Об этом разговоре Шорнбах сразу же проинформировал личного представителя правления «Хёхста». Тот немедленно связался с Бонном.
— Если уж и предстоит начинать игру с Азией, то не Дорнброку и тем более не Уолл-стриту, а нам, — сказал председатель наблюдательного совета концерна. — Видите, коллеги, — обернулся он к помощникам, — как хорошо иметь верных людей в армии, поддерживающих деловые контакты с американцами. Посмотрим, что ответит Вашингтон; я думаю, они в обычной своей бюрократической манере запоздают с ответом или — что более вероятно — решат сами перехватить инициативу. Поэтому я думаю, нам следует попросить Шорнбаха немедленно принять предложение Берга. Я считал бы целесообразным, не откладывая, послать кого-то в Пекин и проинформировать их министерство внешней торговли об опытах, которые мы ведем в лабораториях по химической и бактериологической борьбе… — он чуть поиграл бровью, — с паразитами в сельском хозяйстве.
ДОРНБРОКИ — ОТЕЦ, СЫН И ДЕЛО
Когда Дорнброк впервые после освобождения из тюрьмы прилетел в Нью-Йорк, на аэродроме его встречал Дигон.

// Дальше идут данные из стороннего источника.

-- ==== Sys2Proof/Laws/Keep/DmaMove.lean ====
section
/-! SUPPORT. The definitions of Machine/DmaMove.lean keep what `Keeps` names. -/

set_option linter.unusedTactic false
set_option linter.unreachableTactic false
set_option linter.unusedSimpArgs false
set_option linter.unnecessarySimpa false

namespace Sys2Proof.Machine

theorem State.dmaRegWrite_keeps {s₀ s t : State} (ch : DmaCh) (off : Nat) (v : Word) (enabled : Nat) (hk : Keeps s₀ s)
    (e : s.dmaRegWrite ch off v enabled = .ok t) : Keeps s₀ t := by
  unfold State.dmaRegWrite at e
  repeat' split at e
  all_goals first | (cases e; done) | (cases e; exact hk) | (cases e; exact State.writeReg_keeps _ _ _ hk)

theorem State.dmaRegWrites_keeps {s₀ s : State} (e : Engine) (addr beats off : Nat) (l : Bytes) (hk : Keeps s₀ s) : Keeps s₀ (s.dmaRegWrites e addr beats off l) := by
  unfold State.dmaRegWrites
  try dsimp only
  repeat' (first | with_reducible assumption | with_reducible rfl | intro _ | with_reducible apply State.ownError_keeps | (refine State.dmaRegWrite_keeps _ _ _ _ ?_ (by assumption)) | with_reducible apply Keeps.foldl | with_reducible apply Keeps.foldr | with_reducible apply Keeps.foldl_snd_snd | with_reducible apply Keeps.foldl_snd | simp only [Keeps.lit_iff] | dsimp only [id_eq] | split)

theorem State.writeOut_keeps {s₀ s : State} (e : Engine) (q : BitVec 48 × Nat × Bytes) (hk : Keeps s₀ s) : Keeps s₀ (s.writeOut e q) := by
  unfold State.writeOut
  try dsimp only
  repeat' (first | with_reducible assumption | with_reducible rfl | intro _ | with_reducible apply State.dmaRegWrites_keeps | with_reducible apply State.modEng_keeps | with_reducible apply State.ownError_keeps | with_reducible apply Keeps.foldl | with_reducible apply Keeps.foldr | with_reducible apply Keeps.foldl_snd_snd | with_reducible apply Keeps.foldl_snd | simp only [Keeps.lit_iff] | dsimp only [id_eq] | split)

theorem State.reserveBurst_keeps {s₀ s : State} (e : Engine) (hk : Keeps s₀ s) : Keeps s₀ (s.reserveBurst e) := by
  unfold State.reserveBurst
  try dsimp only
  repeat' (first | with_reducible assumption | with_reducible rfl | intro _ | with_reducible apply State.modEng_keeps | with_reducible apply State.reserve_keeps | with_reducible apply State.takeCell_keeps | with_reducible apply Keeps.foldl | with_reducible apply Keeps.foldr | with_reducible apply Keeps.foldl_snd_snd | with_reducible apply Keeps.foldl_snd | simp only [Keeps.lit_iff] | dsimp only [id_eq] | split)

theorem State.takeEntry_keeps {s₀ s : State} (e : Engine) (hk : Keeps s₀ s) : Keeps s₀ (s.takeEntry e) := by
  unfold State.takeEntry
  try dsimp only
  repeat' (first | with_reducible assumption | with_reducible rfl | intro _ | with_reducible apply State.addItem_keeps | with_reducible apply State.beginReads_keeps | with_reducible apply State.modEng_keeps | with_reducible apply State.modRing_keeps | with_reducible apply Keeps.foldl | with_reducible apply Keeps.foldr | with_reducible apply Keeps.foldl_snd_snd | with_reducible apply Keeps.foldl_snd | simp only [Keeps.lit_iff] | dsimp only [id_eq] | split)

theorem State.beginBurst_keeps {s₀ s : State} (e : Engine) (hk : Keeps s₀ s) : Keeps s₀ (s.beginBurst e) := by
  unfold State.beginBurst
  try dsimp only
  repeat' (first | with_reducible assumption | with_reducible rfl | intro _ | with_reducible apply State.beginReads_keeps | with_reducible apply State.go_keeps | with_reducible apply State.hold_keeps | with_reducible apply State.modCh_keeps | with_reducible apply State.ownError_keeps | with_reducible apply State.reserveBurst_keeps | with_reducible apply State.takeEntry_keeps | with_reducible apply Keeps.foldl | with_reducible apply Keeps.foldr | with_reducible apply Keeps.foldl_snd_snd | with_reducible apply Keeps.foldl_snd | simp only [Keeps.lit_iff] | dsimp only [id_eq] | split)

theorem State.burstPost_keeps {s₀ s : State} (e : Engine) (hk : Keeps s₀ s) : Keeps s₀ (s.burstPost e) := by
  unfold State.burstPost
  try dsimp only
  repeat' (first | with_reducible assumption | with_reducible rfl | intro _ | with_reducible apply State.addItem_keeps | with_reducible apply State.hallWrite_keeps | with_reducible apply State.modEng_keeps | with_reducible apply State.post_keeps | with_reducible apply Keeps.foldl | with_reducible apply Keeps.foldr | with_reducible apply Keeps.foldl_snd_snd | with_reducible apply Keeps.foldl_snd | simp only [Keeps.lit_iff] | dsimp only [id_eq] | split)

theorem State.placeBurst_keeps {s₀ s : State} (e : Engine) (hk : Keeps s₀ s) : Keeps s₀ (s.placeBurst e) := by
  unfold State.placeBurst
  try dsimp only
  repeat' (first | with_reducible assumption | with_reducible rfl | intro _ | with_reducible apply State.burstPost_keeps | with_reducible apply State.modEng_keeps | with_reducible apply State.modRing_keeps | with_reducible apply State.writeOut_keeps | with_reducible apply Keeps.foldl | with_reducible apply Keeps.foldr | with_reducible apply Keeps.foldl_snd_snd | with_reducible apply Keeps.foldl_snd | simp only [Keeps.lit_iff] | dsimp only [id_eq] | split)

theorem State.issueWrite_keeps {s₀ s : State} (e : Engine) (hk : Keeps s₀ s) : Keeps s₀ (s.issueWrite e) := by
  unfold State.issueWrite
  try dsimp only
  repeat' (first | with_reducible assumption | with_reducible rfl | intro _ | with_reducible apply State.issueReq_keeps | with_reducible apply State.modEng_keeps | with_reducible apply Keeps.foldl | with_reducible apply Keeps.foldr | with_reducible apply Keeps.foldl_snd_snd | with_reducible apply Keeps.foldl_snd | simp only [Keeps.lit_iff] | dsimp only [id_eq] | split)

theorem State.endBurst_keeps {s₀ s : State} (e : Engine) (hk : Keeps s₀ s) : Keeps s₀ (s.endBurst e) := by
  unfold State.endBurst
  try dsimp only
  repeat' (first | with_reducible assumption | with_reducible rfl | intro _ | with_reducible apply State.chPulse_keeps | with_reducible apply State.modCh_keeps | with_reducible apply State.modEng_keeps | with_reducible apply Keeps.foldl | with_reducible apply Keeps.foldr | with_reducible apply Keeps.foldl_snd_snd | with_reducible apply Keeps.foldl_snd | simp only [Keeps.lit_iff] | dsimp only [id_eq] | split)

theorem State.burst_keeps {s₀ s : State} (e : Engine) (hk : Keeps s₀ s) : Keeps s₀ (s.burst e) := by
  unfold State.burst
  try dsimp only
  repeat' (first | with_reducible assumption | with_reducible rfl | intro _ | with_reducible apply State.beginBurst_keeps | with_reducible apply State.endBurst_keeps | with_reducible apply State.issueRead_keeps | with_reducible apply State.issueWrite_keeps | with_reducible apply State.placeBurst_keeps | with_reducible apply Keeps.foldl | with_reducible apply Keeps.foldr | with_reducible apply Keeps.foldl_snd_snd | with_reducible apply Keeps.foldl_snd | simp only [Keeps.lit_iff] | dsimp only [id_eq] | split)

end Sys2Proof.Machine
end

Их окружила громадная толпа репортеров.
— Мистер Дигон, чем вызван визит Дорнброка в Штаты? — спросил парень из радиокорпорации Си-би-эс.
Дигон знал, что его люди из отдела прессы подготовили этот первый вопрос; были, правда, и другие вопросы, но он ответил на этот, нужный ему:
— Жизнь учит нас умению чувствовать смену исторических периодов. Нельзя строить современный мир на дрожжах мести и злобы. Нас объединяет с Германией общее и главное — вера в свободу человека, в его неотъемлемое право на демократию, предпринимательство, на гарантированное чувство собственного достоинства. Годы — как учитель; нас объединяет будущее, и оно сильнее трагического прошлого.

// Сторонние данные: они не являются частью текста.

theorem wit_TestsScrubbingAndRepair :
    (testing { now_ := true, marked := [130] }).testDue 4 = true ∧ State.reset.testDue 4 = false ∧
    (let s : State := { testing { step := .copy, lines := [(0, 64)], lineAt := 2 } with now := 3 }
     (s.inst 4).step = .copy ∧ s.copied 4 = true) ∧
    (let s : State := { testing { step := .test, marked := [3], spares := [1, 2] } with now := 2560 }
     (s.inst 4).step = .test ∧ (s.inst 4).stepAt + 2560 ≤ s.now ∧ ((s.inst 4).spares.filter (fun l => decide (l / 64 = 0))).length = 2) ∧
    ((testing { step := .repair }).inst 4).step = .repair ∧
    (let s : State := { testing { step := .restore, region := 1, next := 1, lines := [(0, 64)] } with now := 3 }
     (s.inst 4).step = .restore ∧ s.copied 4 = true) ∧
    (State.reset.setReg .memEccctl 0x80000000).scrubs = true ∧ (State.reset.setReg .memEccctl 0).scrubs = false ∧
    State.reset.poisoned 4 0 1 = false ∧ (testing { ue := [0] }).poisoned 4 0 1 = true ∧
    lineOf 4 0 ∈ ((testing { ce := [lineOf 4 0] }).inst 4).ce ∧
    (let s := inPhase { } { stage := .armed, slotB := [(9, 1), (64, 1), (69, 1), (72, 4), (256, 7)] }
     s.upd.stage = .armed ∧ s.upd.copyDone = false ∧ s.sys.phase ≠ .cold ∧
       (sectsOf s.stagingImg 1).any (fun x => s.mramHurt (slotWord s.upd.stagingB + x.off / 32) (ceilDiv x.len 32)) = false ∧
       (∃ x ∈ sectsOf s.stagingImg 1, (∀ y ∈ sectsOf s.stagingImg 1, y.arg % 4 = x.arg % 4 → y = x) ∧ x.dest + x.len / 4 ≤ 65536 ∧ 0 < x.len / 4)) := by
  refine ⟨?_, ?_, ?_, ?_, ?_, ?_, ?_, ?_, ?_, ?_, ?_, ?_⟩ <;> decide +kernel

/-- Ring 5 with its state, and its descriptor in hall at 0xA0: base 0x1000 in hall, 16 entries, NTHR 1. -/
def ring5 (x : RingS) : State := { State.reset with rings := [(5, x)], hall := [(0xA1, 0x10), (0xA7, 0x80), (0xA8, 4), (0xAD, 1)] }

theorem wit_RingCommandsFollowTheirTable :
    (let s := ring5 { }
     s.partOf kRing 5 = some 0 ∧ (s.ring 5).loaded = false ∧
       s.loadErr 0 5 (s.hallWord 0xA0) (s.hallWord 0xA8) (s.hallWord 0xB0) (s.hallWord 0xB8) = 0) ∧
    (ring5 { loaded := true }).partOf kRing 5 ≠ some 1 ∧
    (let s := ring5 { loaded := true }
     (s.ring 5).loaded = true ∧ (s.ring 5).prod = (s.ring 5).cons ∧ (s.ring 5).rsv = 0 ∧ s.ringItems 5 = 0) ∧
    (let x := (ring5 { loaded := true, pside := true, size := 4, prod := 20, cons := 8, nen := true, nthr := 16 }).ring 5
     let d := ((24 : Word) - x.prod).toNat; let used := (x.prod - x.cons).toNat
     x.loaded = true ∧ x.pside = true ∧ 0 < d ∧ d + used ≤ 2 ^ x.size ∧ x.nen = true ∧ used < x.nthr ∧ x.nthr ≤ ((24 : Word) - x.cons).toNat) ∧
    (let x := (ring5 { loaded := true, cside := true, size := 4, prod := 1, cons := 0xFFFFFFFF }).ring 5
     x.loaded = true ∧ x.cside = true ∧ 0 < ((1 : Word) - x.cons).toNat ∧ ((1 : Word) - x.cons).toNat ≤ (x.prod - x.cons).toNat) := by decide

/-- Ring 5 in hall, or in system memory, with a started item and what stands at the memory ports. -/
def queued5 (hall : Bool) (i : QmItem) (ports : List PortReq) : State :=
  { ring5 { loaded := true, inHall := hall, base := 0x1000, size := 4 } with now := 40, qm := { started := [(4, i)] }, ports := ports }

theorem wit_QueueManagerMovesEntries :
    State.reset.qm.items = [] ∧
    (let s : State := { ring5 { loaded := true, inHall := true, base := 0x1000, size := 4 } with qm := { items := [.post 5 0 none .commit] } }
     ∃ i rest, s.qm.items = i :: rest) ∧
    (let s := queued5 true (.post 5 0 (some (0, 2)) .commit) [{ desk := none, unit := 3, user := .queueManager, acc := .read, from_ := 6, tag := 4, off := 0, len := 16 }]
     ∃ p ∈ s.ports, p.user = .queueManager ∧ p.tag = 4) ∧
    (let s := queued5 true (.post 5 0 (some (0, 2)) .commit) []
     s.qm.started = [(4, .post 5 0 (some (0, 2)) .commit)] ∧ s.ports = [] ∧ (s.ring 5).inHall = true ∧ s.memS.wiping = false ∧
       (s.ring 5).errAt = none ∧ s.tags = [] ∧ (s.ring 5).base.toNat + 64 * ((s.ring 5).next.toNat % 2 ^ (s.ring 5).size) + 64 ≤ 0x800000) ∧
    (let s := queued5 false (.post 5 0 none .commit) []
     (s.ring 5).inHall = false ∧ (s.mayIssue 16).isSome = true) ∧
    (let s : State := { queued5 false (.post 5 0 none .commit) [] with iports := [(0, { lastAt := some 20, last := 0 }), (1, { lastAt := some 20, last := 0 })] }
     (s.ring 5).inHall = false ∧ s.mayIssue 16 = none) ∧
    (queued5 true (.fill 5 3 0 64 true) []).qm.started = [(4, .fill 5 3 0 64 true)] ∧
    (let s : State := { queued5 true (.take 5 3 0 7) [] with engines := [(0, { ringWait := true, serial := 7 })] }
     s.qm.started = [(4, .take 5 3 0 7)] ∧ (s.eng (engOf 0)).ringWait = true ∧ (s.eng (engOf 0)).serial = 7) :=
  ⟨rfl, ⟨_, _, rfl⟩, by decide, ⟨rfl, rfl, rfl, rfl, by decide, rfl, by decide⟩, by decide +kernel, by decide +kernel, rfl, by decide +kernel⟩

/-- A line with its counts, and a busy resource. -/
theorem wit_InterruptLinesAndAssignment :
    (let s : State := ({ State.reset with now := 80000, irqs := [(7, { pend := 1, startAt := some 0 })] } : State).setReg (.irqLtime 7) 1
     (s.irq 7).isAssert = false ∧ 0 < (s.irq 7).pend ∧ (s.irq 7).startAt = some 0 ∧ 0 < ((s.reg (.irqLtime 7)).extractLsb' 0 16).toNat ∧
       0 + 8 * usLclk s.mhz ((s.reg (.irqLtime 7)).extractLsb' 0 16).toNat ≤ s.now) ∧
    8 * (15 : Fin 1024).val < paCount 0 ∧ ¬ 8 * (16 : Fin 1024).val < paCount 0 ∧ (controlled 1 { st := .run }).assignBusy 0 (8 * 0 + 0) = true ∧
    State.reset.assignBusy 0 127 = false := by decide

Дорнброк стоял на солнцепеке, чуть надвинув на лоб кепи, и думал: «Поразителен прагматизм этих американцев. Они живут лишь собой и все самые высокие идеи мира подчиняют интересам дела. Наш дух, мятежный, сумасбродный, надменный, — как бы его ни определяли — всегда выдвигал на первое место идею и ей подчинял все дела, ибо дела личностны, а идея общезначима. Говори, милый, о том, что нас сближает, говори. Все равно придет время — я стану топтать тебя в камере; только ты будешь визжать и молить о пощаде… Теперь ты влез в мое дело и наивно думаешь, что контролируешь меня и я без тебя шагу не ступлю… Нет! Теперь ты без меня не сделаешь шага, а пока говори — ты красиво говоришь, без бумаги, как истинный оратор…»

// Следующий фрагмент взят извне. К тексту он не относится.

/-- R121: in the inline variant a serve deasserts what the previous one asserted, or else asserts where `NMI_COND`
holds; and only a serve changes `NMI_OUT` or `NMI_PREV`. -/
def Obligations.InlinePulseLastsToTheNextServe : Prop :=
  ∀ s t : State, Inv s → s.boot = .done → s.cfg.ipgVariant = .inline → step s = .next t →
    (s.nextTurn.agent = .engine → Performs .engine s.takeTurn .breServe →
      (s.nmiPrev = true → t.nmiOut = true ∧ t.nmiPrev = false) ∧
      (s.nmiPrev = false → nmiCond s.cfg t.laddr = true → t.nmiOut = false ∧ t.nmiPrev = true) ∧
      (s.nmiPrev = false → nmiCond s.cfg t.laddr = false → t.nmiOut = true ∧ t.nmiPrev = false)) ∧
    (¬(s.nextTurn.agent = .engine ∧ Performs .engine s.takeTurn .breServe) →
      t.nmiOut = s.nmiOut ∧ t.nmiPrev = s.nmiPrev)

/-- R122: the address-triggered switch, in both orders.  A serve of a trigger address selects the entry's bank, any
other serve leaves the selector; the byte comes from the old or from the new image; `RESET_OUT` stays 0. -/
def Obligations.AddressTriggerSelects : Prop :=
  ∀ (s : State) (a : Addr), Inv s → s.engLive = true → s.cfg.switchSource = .address → Carries s a →
    ∃ t, exec .breServe s = .next t ∧ t.laddr = a ∧
      (∀ b, (a, b) ∈ s.cfg.trigTable → t.curImg = b) ∧
      ((∀ b, (a, b) ∉ s.cfg.trigTable) → t.curImg = s.curImg) ∧
      (s.cfg.trigOrder = .fetchThenSwitch → imgRead s s.curImg a = some t.dataOut) ∧
      (s.cfg.trigOrder = .switchThenFetch → imgRead s t.curImg a = some t.dataOut) ∧
      t.resetOut = false

/-- R67, R154, R61(b): while the label is selected a serve drives the label of the upcoming bank, whole. -/
def Obligations.LabelIsServedWhileSelected : Prop :=
  ∀ (s : State) (a : Addr), Inv s → s.engLive = true → s.cfg.switchVariant = .twoPhase →
    s.swState.mayLabel = true → Carries s a →
    ∃ t, exec .breServe s = .next t ∧ t.dataOut = label s.cfg s.pendIdx a ∧
      hostByte t = labelLogical s.cfg s.pendIdx a

/-! ## The switch FSM -/

/-- R159: a press of k consecutive asserted samples from `Idle`, whatever the other agents do: below the qualification
period it only counts; from the Q-th sample on it has advanced the bank (or shown its label) exactly once. -/
def Obligations.PressQualifiesAtTheThreshold : Prop :=
  ∀ (s : State) (ts : List Turn) (k : Nat), Inv s → s.boot = .done → s.cfg.switchSource = .button →
    s.swState = .idle → buttonSamples s.cfg ts = List.replicate k true →
    ∃ t, runTurns ts s = .next t ∧
      (k < s.cfg.q → t.curImg = s.curImg ∧ t.resetOut = false ∧ t.dbCnt = k) ∧
      (s.cfg.q ≤ k → t.swState = .swHold ∧ t.resetOut = true ∧ t.btnState = .pressed ∧ t.dbCnt = 0 ∧
        (s.cfg.switchVariant = .immediate → t.curImg = (s.curImg + 1) % s.cfg.n) ∧
        (s.cfg.switchVariant = .twoPhase → t.curImg = s.cfg.n ∧ t.pendIdx = (s.curImg + 1) % s.cfg.n))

— Мистер Дорнброк, какие вопросы вы намерены обсуждать с мистером Дигоном?
— У нас много вопросов, которые следует обсудить, — ответил Дорнброк и сразу же двинулся на толпу репортеров, а трое людей из его охраны ринулись вперед, расталкивая журналистов профессиональными приемами: точно так же действовала охрана Гитлера, когда он «встречался с народом» во время демонстраций на нюрнбергских партийных съездах.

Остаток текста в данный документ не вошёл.